Они проводили вместе уйму времени, ходили в походы весной и летом, катались на лыжах и коньках зимой. Ник иногда приглашал их домой, и девчонки нянчились с маленькой Ингой, пока парни бренчали на гитаре и слушали его байки о студенчестве. А раз в полгода они всем классом ездили куда-нибудь на поезде или автобусе.

Стоит ли говорить, что для большинства ребят их класса английский был любимым предметом, а Ник — лучшим учителем.

Но никто не был так привязан к своему классному руководителю, как Андрей Кравцов. Он старался подражать ему во всем от произношения до походки, в восьмом классе начал слушать Крематорий и Наутилус, читать Шекли, Муркока и Кинга. Даже часы носил на правой руке, совсем как его кумир.

Наверное, и переводчиком Андрей решил стать по той же причине, вопреки желанию отца, видевшего его юристом. Когда на выпускном он сообщил о своем решении Нику, тот широко улыбнулся и крепко обнял юношу. Андрей почувствовал, что стоит на верном пути.

Пять лет в университете были незабываемы.

Андрей с головой погрузился в мир филологии. Добрую половину свободного времени он проводил в библиотеке за чтением зарубежной литературы от Гомера до наших дней. Выбор между литературоведением и лингвистикой был очевиден — ни одной лишней минуты Андрей не хотел потратить на изучение фонем, семем или, прости Господи, гиперсем. Его умом и воображением владели слова, идеи и сюжеты мертвых писателей. И в этом он тоже видел глубинный смысл — ведь с детства он любил чтение сильнее еды.

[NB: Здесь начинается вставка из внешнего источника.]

@[simp] theorem setV_ctx (t : Thread) (i : VReg) (d : VData) : (t.setV i d).ctx = t.ctx := rfl
@[simp] theorem setV_tid (t : Thread) (i : VReg) (d : VData) : (t.setV i d).tid = t.tid := rfl
@[simp] theorem setV_fn (t : Thread) (i : VReg) (d : VData) : (t.setV i d).fn = t.fn := rfl
@[simp] theorem setV_part (t : Thread) (i : VReg) (d : VData) : (t.setV i d).part = t.part := rfl
@[simp] theorem setV_gang (t : Thread) (i : VReg) (d : VData) : (t.setV i d).gang = t.gang := rfl
@[simp] theorem setV_gangSize (t : Thread) (i : VReg) (d : VData) : (t.setV i d).gangSize = t.gangSize := rfl
@[simp] theorem setV_gangIndex (t : Thread) (i : VReg) (d : VData) : (t.setV i d).gangIndex = t.gangIndex := rfl
@[simp] theorem setV_launch (t : Thread) (i : VReg) (d : VData) : (t.setV i d).launch = t.launch := rfl
@[simp] theorem setV_status (t : Thread) (i : VReg) (d : VData) : (t.setV i d).status = t.status := rfl
@[simp] theorem setV_parked (t : Thread) (i : VReg) (d : VData) : (t.setV i d).parked = t.parked := rfl
@[simp] theorem setV_saved (t : Thread) (i : VReg) (d : VData) : (t.setV i d).saved = t.saved := rfl
@[simp] theorem setV_x (t : Thread) (i : VReg) (d : VData) : (t.setV i d).x = t.x := rfl
@[simp] theorem setV_k (t : Thread) (i : VReg) (d : VData) : (t.setV i d).k = t.k := rfl
@[simp] theorem setV_g (t : Thread) (i : VReg) (d : VData) : (t.setV i d).g = t.g := rfl
@[simp] theorem setV_w (t : Thread) (i : VReg) (d : VData) : (t.setV i d).w = t.w := rfl
@[simp] theorem setV_pc (t : Thread) (i : VReg) (d : VData) : (t.setV i d).pc = t.pc := rfl
@[simp] theorem setV_line (t : Thread) (i : VReg) (d : VData) : (t.setV i d).line = t.line := rfl
@[simp] theorem setV_vstart (t : Thread) (i : VReg) (d : VData) : (t.setV i d).vstart = t.vstart := rfl
@[simp] theorem setV_fz (t : Thread) (i : VReg) (d : VData) : (t.setV i d).fz = t.fz := rfl
@[simp] theorem setV_rm (t : Thread) (i : VReg) (d : VData) : (t.setV i d).rm = t.rm := rfl
@[simp] theorem setV_fflags (t : Thread) (i : VReg) (d : VData) : (t.setV i d).fflags = t.fflags := rfl
@[simp] theorem setV_mxstat (t : Thread) (i : VReg) (d : VData) : (t.setV i d).mxstat = t.mxstat := rfl
@[simp] theorem setV_srseed (t : Thread) (i : VReg) (d : VData) : (t.setV i d).srseed = t.srseed := rfl
@[simp] theorem setV_loops (t : Thread) (i : VReg) (d : VData) : (t.setV i d).loops = t.loops := rfl
@[simp] theorem setV_lsel (t : Thread) (i : VReg) (d : VData) : (t.setV i d).lsel = t.lsel := rfl
@[simp] theorem setV_lword (t : Thread) (i : VReg) (d : VData) : (t.setV i d).lword = t.lword := rfl
@[simp] theorem setV_felimit (t : Thread) (i : VReg) (d : VData) : (t.setV i d).felimit = t.felimit := rfl
@[simp] theorem setV_cblimit (t : Thread) (i : VReg) (d : VData) : (t.setV i d).cblimit = t.cblimit := rfl
@[simp] theorem setV_tvec (t : Thread) (i : VReg) (d : VData) : (t.setV i d).tvec = t.tvec := rfl
@[simp] theorem setV_tcause (t : Thread) (i : VReg) (d : VData) : (t.setV i d).tcause = t.tcause := rfl
@[simp] theorem setV_tpc (t : Thread) (i : VReg) (d : VData) : (t.setV i d).tpc = t.tpc := rfl
@[simp] theorem setV_tval (t : Thread) (i : VReg) (d : VData) : (t.setV i d).tval = t.tval := rfl
@[simp] theorem setV_hnd (t : Thread) (i : VReg) (d : VData) : (t.setV i d).hnd = t.hnd := rfl
@[simp] theorem setV_frames (t : Thread) (i : VReg) (d : VData) : (t.setV i d).frames = t.frames := rfl
@[simp] theorem setV_window (t : Thread) (i : VReg) (d : VData) : (t.setV i d).window = t.window := rfl
@[simp] theorem setV_aseq (t : Thread) (i : VReg) (d : VData) : (t.setV i d).aseq = t.aseq := rfl
@[simp] theorem setV_astat (t : Thread) (i : VReg) (d : VData) : (t.setV i d).astat = t.astat := rfl
@[simp] theorem setV_dseq (t : Thread) (i : VReg) (d : VData) : (t.setV i d).dseq = t.dseq := rfl
@[simp] theorem setV_plate (t : Thread) (i : VReg) (d : VData) : (t.setV i d).plate = t.plate := rfl
@[simp] theorem setV_mailbox (t : Thread) (i : VReg) (d : VData) : (t.setV i d).mailbox = t.mailbox := rfl
@[simp] theorem setV_gbars (t : Thread) (i : VReg) (d : VData) : (t.setV i d).gbars = t.gbars := rfl
@[simp] theorem setV_issuedAt (t : Thread) (i : VReg) (d : VData) : (t.setV i d).issuedAt = t.issuedAt := rfl
@[simp] theorem setV_readyAt (t : Thread) (i : VReg) (d : VData) : (t.setV i d).readyAt = t.readyAt := rfl
@[simp] theorem setV_yielded (t : Thread) (i : VReg) (d : VData) : (t.setV i d).yielded = t.yielded := rfl
@[simp] theorem setV_segNext (t : Thread) (i : VReg) (d : VData) : (t.setV i d).segNext = t.segNext := rfl
@[simp] theorem setV_seq (t : Thread) (i : VReg) (d : VData) : (t.setV i d).seq = t.seq := rfl
@[simp] theorem setV_vloop (t : Thread) (i : VReg) (d : VData) : (t.setV i d).vloop = t.vloop := rfl
@[simp] theorem setV_loopRec (t : Thread) (i : VReg) (d : VData) : (t.setV i d).loopRec = t.loopRec := rfl
@[simp] theorem setV_pass (t : Thread) (i : VReg) (d : VData) : (t.setV i d).pass = t.pass := rfl
@[simp] theorem setV_replay (t : Thread) (i : VReg) (d : VData) : (t.setV i d).replay = t.replay := rfl
@[simp] theorem setV_deferred (t : Thread) (i : VReg) (d : VData) : (t.setV i d).deferred = t.deferred := rfl
@[simp] theorem setV_debugHeld (t : Thread) (i : VReg) (d : VData) : (t.setV i d).debugHeld = t.debugHeld := rfl
@[simp] theorem setV_debugStopped (t : Thread) (i : VReg) (d : VData) : (t.setV i d).debugStopped = t.debugStopped := rfl
@[simp] theorem setV_reply (t : Thread) (i : VReg) (d : VData) : (t.setV i d).reply = t.reply := rfl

Уже на первом курсе Андрей открыл в себе склонность к творчеству. Началось все с небольших шуточных стишков, лимериков, на английском. Затем были написаны несколько творческих эссе и курсовых, впечатливших преподавателей своей неординарностью и блестящим слогом.

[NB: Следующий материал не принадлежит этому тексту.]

-- ==== Sys2Proof/Tests/Slice0.lean ====
section
/-!
SUPPORT. Tests: what is not well formed is refused; words written out field by field from the encodings of the spec read as
the instruction they stand for; results the spec works out; and for every statement with hypotheses a state that meets
them.
-/
namespace Sys2Proof.Tests

open Sys2Proof.Machine

set_option Elab.async false

/-! ### Well-formedness: one ill-formed term for each check -/

/-- A length clause. -/
def len1 : VLen := ⟨1, 0⟩
/-- A vector source without chain. -/
def vs (r : VReg) : VSrc := ⟨r, false⟩
/-- A vector source with its chain bit. -/
def vc (r : VReg) : VSrc := ⟨r, true⟩
/-- A memory operand. -/
def ma (g : GReg) (x : XReg) (d : BitVec 16) : MAddr := ⟨g, x, d⟩
/-- Operands of an atomic. -/
def am (t : Ty) (o : Order) (s : Scope) : Amo := ⟨1, t, ma 1 2 0, 3, o, s⟩

/-- Terms that no check lets pass: none of them is well formed. -/
def none_wf (l : List Instr) : Bool := l.all fun i => !i.wf

/-- R114: a field beyond bit 63. R104: an offset of zero or less. R91: `halt` with A 0. R148: counts of 0 and 17. -/
theorem test_wf_scalar : none_wf [.bfx 1 2 32 32, .bfxN 1 2 63 1, .bfi 1 2 1 63, .loop 1 0, .loopi 1 (-2), .haltX 0,
    .vloop 1 2 3 0, .vloop 1 2 3 17] = true := by decide

/-- R116 to R121: types, `.rsr` outside a narrowing conversion, SAT outside a narrowing to a float, equal types, two integer
types. -/
theorem test_wf_float : none_wf [.fadd 1 2 3 .i32 .rne, .fsub 1 2 3 .f32 .rsr, .fmul 1 2 3 .fp8e4 .rne, .fdiv 1 2 3 .n8 .rne,
    .fsqrt 1 2 .f64 .rsr, .ffma 1 2 3 4 .i64 .rne, .fmin 1 2 3 .i8, .fmax 1 2 3 .ds8, .fclass 1 2 .fp4,
    .fcmp .eq 1 2 3 .i32, .fcvt 1 2 .f32 .f32 false .rne, .fcvt 1 2 .i32 .n32 false .rne, .fcvt 1 2 .fp8e4 .f32 false .rne,
    .fcvt 1 2 .f64 .f32 true .rne, .fcvt 1 2 .f64 .f32 false .rsr, .fcvt 1 2 .i32 .f32 true .rne] = true := by decide

/-- R250, R254: fp4 for scalars; 64-bit types and fp4 for vectors. R283: an empty fence. R285 to R287: types, ORDER 0 with a
scope. R292: scopes of `icinv`. -/
theorem test_wf_memory : none_wf [.ld 1 .fp4 (ma 1 2 0), .st 1 .fp4 (ma 1 2 0), .ldacq 1 .fp4 (ma 1 2 0) .bench,
    .strel 1 .fp4 (ma 1 2 0) .bench, .vld 1 .i64 (ma 1 2 0) len1, .vlds 1 .fp4 (ma 1 2 0) 3 len1,
    .vldx 1 .f64 (ma 1 2 0) 3 len1, .vldff 1 .n64 (ma 1 2 0) len1, .vst 1 .fp4 (ma 1 2 0) len1,
    .vsts 1 .i64 (ma 1 2 0) 3 len1, .vstx 1 .i64 (ma 1 2 0) 3 len1, .fence .thread false false false false,
    .amoAdd (am .f32 .acq .die), .amoAnd (am .i8 .acq .die), .amoOr (am .f64 .acq .die), .amoXor (am .n16 .acq .die),
    .amoMin (am .n32 .acq .die), .amoMax (am .n64 .acq .die), .amoMinN (am .i32 .acq .die), .amoMaxN (am .i64 .acq .die),
    .amoSwap (am .f32 .acq .die), .amoFadd (am .i32 .acq .die), .amoAdd (am .i32 .relaxed .core), .cas (am .i8 .acq .die),
    .cas (am .i32 .relaxed .core), .vamo .add 1 .i64 1 2 0 3 len1, .vamo .fadd 1 .f64 1 2 0 3 len1,
    .icinv .thread 1 2 3, .icinv .system 1 2 3] = true := by decide

/-- R301: entry registers that are 0 or no multiple of 4. -/
theorem test_wf_sprue : none_wf [.qpush 1 2 0, .qpushTry 1 2 6, .qtake 0 1 2, .qtakeTry 5 1 2] = true := by decide

/-- R151 to R160: types, SAT with a float, a rounding code with an integer, `.un` with an integer, `.rsr`. -/
theorem test_wf_vector : none_wf [.vadd ⟨1, vs 2, .vec (vs 3), .i64, false, .rne, len1⟩,
    .vsub ⟨1, vs 2, .vec (vs 3), .f32, true, .rne, len1⟩, .vmul ⟨1, vs 2, .vec (vs 3), .i32, false, .rtz, len1⟩,
    .vadd ⟨1, vs 2, .vec (vs 3), .f16, false, .rsr, len1⟩, .vmin ⟨1, vs 2, .vec (vs 3), .fp8e4, len1⟩,
    .vmax ⟨1, vs 2, .scal 3, .ds8, len1⟩, .vabs ⟨1, vs 2, .f32, true, len1⟩, .vneg ⟨1, vs 2, .n64, false, len1⟩,
    .vand ⟨1, vs 2, .vec (vs 3), .i64, len1⟩, .vor ⟨1, vs 2, .vec (vs 3), .fp4, len1⟩, .vxor ⟨1, vs 2, .vec (vs 3), .f64, len1⟩,
    .vshl ⟨1, vs 2, .vec (vs 3), .f32, len1⟩, .vshr ⟨1, vs 2, .vec (vs 3), .bf16, len1⟩,
    .vsra ⟨1, vs 2, .vec (vs 3), .fp8e5, len1⟩, .vmad ⟨1, vs 2, .vec (vs 3), vs 4, .fp8e4, false, .rne, len1⟩,
    .vmsb ⟨1, vs 2, .vec (vs 3), vs 4, .bf16, true, .rne, len1⟩, .vcmp 1 .un (vs 2) (.vec (vs 3)) .i32 len1,
    .vcmp 1 .eq (vs 2) (.vec (vs 3)) .fp8e4 len1, .vsel 1 (vs 2) (vs 3) 1 .i64 len1, .vmov 1 (vs 2) .fp4 len1,
    .vbcast 1 2 .f64 len1, .vext 1 (vs 2) 3 .n64 len1, .vins 1 2 3 .i64 len1, .viota 1 .f32 len1,
    .vred .add 1 (vs 2) .f32 true .rne len1, .vred .min 1 (vs 2) .f32 false .rtz len1, .vred .and 1 (vs 2) .f32 false .rne len1,
    .vscan .or 1 (vs 2) .i32 false .rup len1, .vscan .add 1 (vs 2) .i64 false .rne len1, .vperm 1 2 3 .fp4 len1,
    .vslideDown 1 2 3 .i64 len1, .vslideUp 1 2 3 .fp4 len1, .vcompress 1 2 .f64 len1, .vexpand 1 2 .i64 len1,
    .vzip true 1 2 3 .fp4 len1, .vunzip false 1 2 3 .n64 len1] = true := by decide

/-- R163 to R172: equal types, SAT or a rounding code where a conversion takes none, `.rsr` where it does not narrow, a size
or a part that does not fit, ds8 with a mode, equal destinations, stages beyond the vector, a chained crossing stage. -/
theorem test_wf_conversion : none_wf [.vcvt ⟨1, vs 2, .f32, .f32, 0, false, .rne, len1⟩,
    .vcvt ⟨1, vs 2, .f64, .f32, 0, false, .rne, len1⟩, .vcvt ⟨1, vs 2, .f32, .f16, 0, false, .rtz, len1⟩,
    .vcvt ⟨1, vs 2, .i32, .f32, 0, true, .rne, len1⟩, .vcvt ⟨1, vs 2, .ds8, .f32, 0, false, .rtz, len1⟩,
    .vcvt ⟨1, vs 2, .f16, .f32, 1, false, .rne, len1⟩, .vpack ⟨1, vs 2, .f32, .f16, 0, false, .rne, len1⟩,
    .vpack ⟨1, vs 2, .f16, .f32, 2, false, .rne, len1⟩, .vunpack ⟨1, vs 2, .f16, .f32, 0, false, .rne, len1⟩,
    .vunpack ⟨1, vs 2, .f32, .f16, 2, false, .rne, len1⟩, .vamax ⟨1, vs 2, .i32, len1⟩,
    .vquant 1 2 (vs 3) .f16 .f32 0 .rne len1, .vquant 1 2 (vs 3) .fp8e4 .i32 0 .rne len1,
    .vquant 1 2 (vs 3) .fp8e4 .f32 4 .rne len1, .vquant 1 2 (vs 3) .ds8 .f32 0 .rtz len1,
    .vquant 2 2 (vs 3) .fp8e4 .f32 0 .rne len1, .vdequant 1 (vs 2) (vs 3) .i32 .fp8e4 0 .rne len1,
    .vdequant 1 (vs 2) (vs 3) .f32 .f16 0 .rne len1, .vdequant 1 (vs 2) (vs 3) .f32 .fp8e4 4 .rne len1,
    .vdequant 1 (vs 2) (vs 3) .f32 .fp8e4 0 .rsr len1, .vhad 1 (vs 2) .i32 0 .rne len1, .vhad 1 (vs 2) .f32 7 .rne len1,
    .vhad 1 (vs 2) .f32 0 .rsr len1, .vhad 1 (vc 2) .f32 5 .rne len1, .vhadPass 1 (vs 2) .i32 0 .rne len1,
    .vhadPass 1 (vs 2) .f32 7 .rne len1, .vhadPass 1 (vs 2) .f32 0 .rsr len1, .vhadPass 1 (vc 2) .f32 5 .rne len1,
    .vsfuRcp ⟨1, vs 2, .i32, len1⟩, .vsfuRsq ⟨1, vs 2, .f64, len1⟩, .vsfuSqrt ⟨1, vs 2, .i8, len1⟩,
    .vsfuExp2 ⟨1, vs 2, .fp8e4, len1⟩, .vsfuLog2 ⟨1, vs 2, .n16, len1⟩, .vsfuSin ⟨1, vs 2, .i32, len1⟩,
    .vsfuCos ⟨1, vs 2, .i32, len1⟩, .vsfuTanh ⟨1, vs 2, .i32, len1⟩, .vsfuSigmoid ⟨1, vs 2, .i32, len1⟩,
    .vsfuGelu ⟨1, vs 2, .i32, len1⟩, .vsfuSilu ⟨1, vs 2, .i32, len1⟩] = true := by decide

/-- R178, R186: odd pairs, types, `.rsr`, SAT and rounding codes with f32 and i32. R215 to R225: odd pairs and types. R334:
odd pairs. -/
theorem test_wf_engines : none_wf [.mma 1 2 false (.pad 3) (.reg 1), .mma 1 2 false (.reg 1) (.pad 0), .mrow 1 .i8 2 3 false .rne,
    .mrow 1 .f16 2 3 false .rsr, .mrow 1 .f32 2 3 true .rne, .mrow 1 .i32 2 3 false .rtz, .mwrow 1 .f64 2 3,
    .mload 1 2 4 3 .n32, .mload 1 2 5 3 .f32, .mcopy 1 2 4 3 .i8 false .rne, .mcopy 1 2 5 3 .f32 false .rne,
    .mcopy 1 2 4 3 .f16 false .rsr, .mcopy 1 2 4 3 .f32 true .rne, .dcopy 1 3 4 5, .dcopym 1 2 4 5 6, .dcopym 2 3 4 5 6,
    .dcopym 2 4 4 5 7, .dred .add .i8 1 2 3 4, .dstream .f64 1 2 3 4 5, .wget .fp4 1 2 3, .tkcommit 1 2 3 5 4,
    .tkcommitTry 1 2 3 0 4] = true := by decide

/-! ### Decoding: words written field by field (R31, R43, R44, R45) -/

/-- A head: MAJ, TL and the field A. -/
def hd (maj tl a : Nat) : BitVec 16 := BitVec.ofNat 16 (maj * 2 ^ 9 + tl * 2 ^ 7 + a)
/-- Tail of format SR. -/
def tSR (s1 s2 f : Nat) : Nat := s1 * 2 ^ 10 + s2 * 2 ^ 4 + f
/-- Tail of formats SI and B. -/
def tSI (s f imm : Nat) : Nat := s * 2 ^ 26 + f * 2 ^ 22 + imm
/-- Tail of format X. -/
def tX (p q u w f e : Nat) : Nat := p * 2 ^ 26 + q * 2 ^ 20 + u * 2 ^ 14 + w * 2 ^ 8 + f * 2 ^ 4 + e
/-- Tail of format V: VA, CA, VB, CB, VC, CC, XL, KG, T, F, AUX. -/
def tV (va ca vb cb vc cc xl kg t f aux : Nat) : Nat :=
  va * 2 ^ 44 + ca * 2 ^ 43 + vb * 2 ^ 39 + cb * 2 ^ 38 + vc * 2 ^ 34 + cc * 2 ^ 33 + xl * 2 ^ 27 + kg * 2 ^ 24 + t * 2 ^ 20
    + f * 2 ^ 16 + aux
/-- Tail of format M: G, XB, XI, XL, KG, T, F, DISP. -/
def tM (g xb xi xl kg t f disp : Nat) : Nat :=
  g * 2 ^ 45 + xb * 2 ^ 39 + xi * 2 ^ 33 + xl * 2 ^ 27 + kg * 2 ^ 24 + t * 2 ^ 20 + f * 2 ^ 16 + disp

«Уверена, что еще услышу о Вас», — сказала Андрею на втором курсе завкафедрой русской филологии, забирая себе ксерокопию его курсовой по творчеству Леонида Андреева.

Андрей не задумывался всерьез о карьере писателя, но ему всегда была интересна природа вдохновения. Проходя отработку в подвале университетской библиотеки сразу после зачисления в вуз, он разгребал завалы старых книг и наткнулся в одной из них на иллюстрацию, взбудоражившую его воображение. На пожелтевшей странице был изображен человек в старомодной одежде, в задумчивости сидящий за письменным столом с пером в руке. А над его левым плечом склонился демон, что-то шепчущий ему на ухо.

Этот образ прочно запечатлелся в памяти Андрея, постоянно возвращая его к вопросам: «Что есть творчество? Откуда приходят все эти фантастические и безумные идеи? Как может человек сам творить миры, которые никогда прежде не существовали? Или же здесь, в самом деле, замешаны высшие силы?». Он надеялся понять это за пять лет учебы в универе.

Сейчас, через десять лет после получения диплома, живя в Екатеринбурге и работая в гимназии, Андрей все еще не знал ответа.

Но он не забыл вопрос.

В том, что он стал учителем, Андрей тоже видел некий высший замысел. Почти все его однокурсницы и единственный однокурсник (да, филфак был девичьим царством) мечтали стать переводчиками. В итоге, больше половины его группы сейчас работало преподавателями. В вузах, на языковых курсах или, как он, в школе.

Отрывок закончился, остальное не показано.